## [WHAT IS EXPECTED]
Reproduce exactly, and only, the lines below from the one containing "else if s.storeOpen" through the one containing "let (s', failed)".

»»

-- ==== Sys2Proof/Machine/Loads.lean ====
section
/-!
DEFINITION. Scalar loads (04 R106, R139; 05 R159; 10 R297, R303): from the Bench's own Shelf at issue, from
elsewhere when the data returns.
-/
namespace Sys2Proof.Machine

/-- The line of 64 B that an address names, by the location and not by the address used (10 R303). -/
def State.lineKey (s : State) (a : Nat) : Nat :=
  let loc := match locOf (localOf a) with
    | .tby ia => ia
    | .shelf b off => shelfKey b off
    | _ => localOf a
  (if s.isHere (modOf a) then s.modnum else modOf a) * 2 ^ 50 + loc / 64

/-- Whether a load or store of a line must wait for an earlier store of the context (10 R303). -/
def State.storeOpen (s : State) (b : Nat) (c : Ctx) (line : Nat) : Bool := (s.ctx b c).stores.any (fun r => r.line == line)

/-- Whether a store of a line must wait for an earlier load of the context, which is not to return the
store's value (10 R303). -/
def State.loadOpen (s : State) (b : Nat) (c : Ctx) (line : Nat) : Bool :=
  (s.ctx b c).loads.any (fun l => s.lineKey l.addr == line)

/-- Fabric event 0x41 of a scalar access (10 R297, R316). -/
def State.accessFailed (s : State) (b : Nat) (c : Ctx) (a : Nat) (st : Status) (tc : Nat) : State :=
  let m := if s.isHere (modOf a) then s.modnum else modOf a
  s.raise 0x41 (evSource 3 0x3F)
    (leBytes 8 a ++ leBytes 2 m ++ [BitVec.ofNat 8 st.code, BitVec.ofNat 8 c.idx, BitVec.ofNat 8 tc] ++ leBytes 2 b ++
      [BitVec.ofNat 8 c.code])

/-- The own-Shelf offset of an address, where all its bytes lie in the Bench's own Shelf. -/
def State.ownShelf (s : State) (b a n : Nat) : Option Nat :=
  if !s.isHere (modOf a) then none
  else match locOf (localOf a) with
    | .shelf b' off => if b' = b ∧ off + n ≤ shelfSize then some off else none
    | _ => none

/-- The trap event of a scalar load of a poisoned line (06 R180). -/
def loadTrap : TrapEv := ⟨3, 6, 0, 0, 0, none⟩

/-- A scalar load has read a poisoned line: I of the vector unit is raised (05 R159), and its trap event taken. The stop is
precise: where the context has gone on, its PC returns to the load (06 R180). Answers whether the context stops, so that the load
writes no register. -/
def State.loadPoison (s : State) (b : Nat) (c : Ctx) (pc n lgen : Nat) : State × Bool :=
  let (s, stopped) := s.trap b c (s.suppressed b c) [loadTrap] pc (0x38 + Nat.log2 n)
  let s := s.raiseFlags b c 4 .invalid lgen
  if !stopped then (s, false)
  else if !s.live b c then (s.setPc b c pc, true)
  else (s.modCtx b c (fun x => { x with stopping := x.stopping.map (fun r => { r with back := some pc }) }), true)

/-- A scalar load (04 R139): misaligned it is illegal with cause 0x13; it waits for an earlier store of the
line and for pending lines; from the own Shelf it returns at once, a poisoned line raising I of the vector
unit and a trap event (05 R159, 06 R180); from elsewhere `RD` waits for the data. DESIGN CHOICE (log 4): a load from
another module waits at issue for an earlier load of its line, so that it returns no older value (10 R303). -/
def State.scalarLoad (s : State) (b : Nat) (c : Ctx) (rd rs1 : Nat) (imm : BitVec 32) (rsv : BitVec 8) (n : Nat) : State :=
  s.issue b c { sregs := [rd, rs1], rsv := rsv.toNat } (fun s =>
    let a := s.effAddr b c rs1 imm
    if a % n != 0 then s.illegal b c 0x13
    else if s.storeOpen b c (s.lineKey a) then s.block b c .issue
    else match s.ownShelf b a n with
      | some off =>
        if s.pendingAt b off n then s.block b c .issue
        else
          let v := BitVec.ofNat 64 (ofLe (s.shelfRead b off n))
          if (s.poisoned b off n).isSome then
            let (s', stopped) := s.loadPoison b c (s.pc b c) n (s.layerGen b c)
            if stopped then s' else (s'.setS b c rd v).done b c
          else (s.setS b c rd v).done b c
      | none =>
        let ld : Load := ⟨rd, n, a, s.pc b c, s.layerGen b c⟩
        if s.isHere (modOf a) then (s.modCtx b c (fun x => { x with loads := x.loads ++ [ld] })).done b c
        else if s.loadOpen b c (s.lineKey a) then s.block b c .issue
        else
          let tc := s.tcFor c.idx (modOf a)
          let (s', failed) := s.submit (modOf a) c.idx b c.code (.rd (localOf a) n) (.load b c)
          if failed then ((s'.setS b c rd 0).accessFailed b c a .noroute tc).done b c
          else (s'.modCtx b c (fun x => { x with loads := x.loads ++ [ld] })).done b c)

/-- `LD8` (04 R139). -/
def execLd8 (b : BenchNo) (c : Ctx) (rd rs1 : Fin 32) (imm : BitVec 32) (rsv : BitVec 8) (s : State) : Out :=
  .next (s.scalarLoad b c rd rs1 imm rsv 1)

/-- `LD16` (04 R139). -/
def execLd16 (b : BenchNo) (c : Ctx) (rd rs1 : Fin 32) (imm : BitVec 32) (rsv : BitVec 8) (s : State) : Out :=
  .next (s.scalarLoad b c rd rs1 imm rsv 2)

/-- `LD32` (04 R139, 00 R10). -/
def execLd32 (b : BenchNo) (c : Ctx) (rd rs1 : Fin 32) (imm : BitVec 32) (rsv : BitVec 8) (s : State) : Out :=
  .next (s.scalarLoad b c rd rs1 imm rsv 4)

/-- `LD64` (04 R139, 00 R10). -/
def execLd64 (b : BenchNo) (c : Ctx) (rd rs1 : Fin 32) (imm : BitVec 32) (rsv : BitVec 8) (s : State) : Out :=
  .next (s.scalarLoad b c rd rs1 imm rsv 8)

/-- An outstanding load leaves its context, which goes on where it waited for it at issue (04 R106). -/
def State.loadGone (s : State) (b : Nat) (c : Ctx) (l : Load) : State :=
  s.modCtx b c (fun x => { x with loads := x.loads.erase l })

/-- The oldest load of a register in this module that no earlier load of its line holds back (10 R303). -/
def State.nearLoad (s : State) (b : Nat) (c : Ctx) (rd : Nat) : Option Load :=
  match (s.ctx b c).loads.find? (fun l => l.rd == rd && s.isHere (modOf l.addr)) with
  | none => none
  | some l =>
    let before := (s.ctx b c).loads.takeWhile (fun x => x != l)
    if before.any (fun x => s.lineKey x.addr == s.lineKey l.addr) then none else some l

/-- A load of this module's memory or registers returns (04 R106, R139; 10 R297): an uncorrectable codeword
reads as zero with event 0x41; a poisoned line of another Bench raises I and a trap event. -/
def State.loadNear (s : State) (b : Nat) (c : Ctx) (l : Load) : State :=
  let a := localOf l.addr
  let s := s.loadGone b c l
  let (s, data, good, psn) := match locOf a with
    | .reg r =>
      let (s, d) := s.regRead (latchCtx b c) r l.size
      (s, d, true, false)
    | _ => s.memRead 0 a l.size
  let s := if good then s else s.accessFailed b c l.addr .ue (s.tcFor c.idx s.modnum)
  let v := BitVec.ofNat 64 (ofLe data)
  if psn then
    let (s', stopped) := s.loadPoison b c l.pc l.size l.lgen
    if stopped then s' else s'.setS b c l.rd v
  else s.setS b c l.rd v

/-- `SCALAR_LOAD_COMPLETE` (04 R106): the data of a load from this module outside the Bench's own Shelf
returns, once the memory accepts the access (09 R267, 05 R167). -/
def execScalarLoadComplete (b : BenchNo) (c : Ctx) (rd : Fin 32) (s : State) : Out :=
  match s.nearLoad b c rd with
  | none => .next s
  | some l =>
    if !s.memReady (localOf l.addr) l.size || s.memPending (localOf l.addr) l.size then .next s
    else .next (s.loadNear b c l)

/-- A load of another module is answered (10 R297): a failure reads as zero with event 0x41; one that read a poisoned line
(`psn`) is as one of this module (05 R159, 06 R180; log 25). -/
def State.loadFar (s : State) (b : Nat) (c : Ctx) (t : Txn) (st : Status) (data : List Byte) (psn : Bool) : State :=
  match t.req with
  | .rd a n =>
    match (s.ctx b c).loads.find? (fun l => localOf l.addr == a && modOf l.addr == t.dest && l.size == n) with
    | none => s
    | some l =>
      let s := s.loadGone b c l
      if st = .ok then
        let v := BitVec.ofNat 64 (ofLe (data.take n))
        if psn then
          let (s', stopped) := s.loadPoison b c l.pc l.size l.lgen
          if stopped then s' else s'.setS b c l.rd v
        else s.setS b c l.rd v
      else (s.setS b c l.rd 0).accessFailed b c l.addr st t.tc
  | _ => s

/-- A store to another module is answered (10 R297): a failure is event 0x41. -/
def State.storeFar (s : State) (b : Nat) (c : Ctx) (line : Nat) (t : Txn) (st : Status) : State :=
  let s := s.modCtx b c (fun x => { x with stores := x.stores.erase ⟨line, true⟩ })
  if st = .ok then s
  else match t.req with
    | .wr a _ _ => s.accessFailed b c (t.dest * 2 ^ 50 + a) st t.tc
    | _ => s

end Sys2Proof.Machine
end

««

## [ANSWER SPACE]
    else if s.storeOpen b c (s.lineKey a) then s.block b c .issue
    else match s.ownShelf b a n with
      | some off =>
        if s.pendingAt b off n then s.block b c .issue
        else
          let v := BitVec.ofNat 64 (ofLe (s.shelfRead b off n))
          if (s.poisoned b off n).isSome then
            let (s', stopped) := s.loadPoison b c (s.pc b c) n (s.layerGen b c)
            if stopped then s' else (s'.setS b c rd v).done b c
          else (s.setS b c rd v).done b c
      | none =>
        let ld : Load := ⟨rd, n, a, s.pc b c, s.layerGen b c⟩
        if s.isHere (modOf a) then (s.modCtx b c (fun x => { x with loads := x.loads ++ [ld] })).done b c
        else if s.loadOpen b c (s.lineKey a) then s.block b c .issue
        else
          let tc := s.tcFor c.idx (modOf a)
          let (s', failed) := s.submit (modOf a) c.idx b c.code (.rd (localOf a) n) (.load b c)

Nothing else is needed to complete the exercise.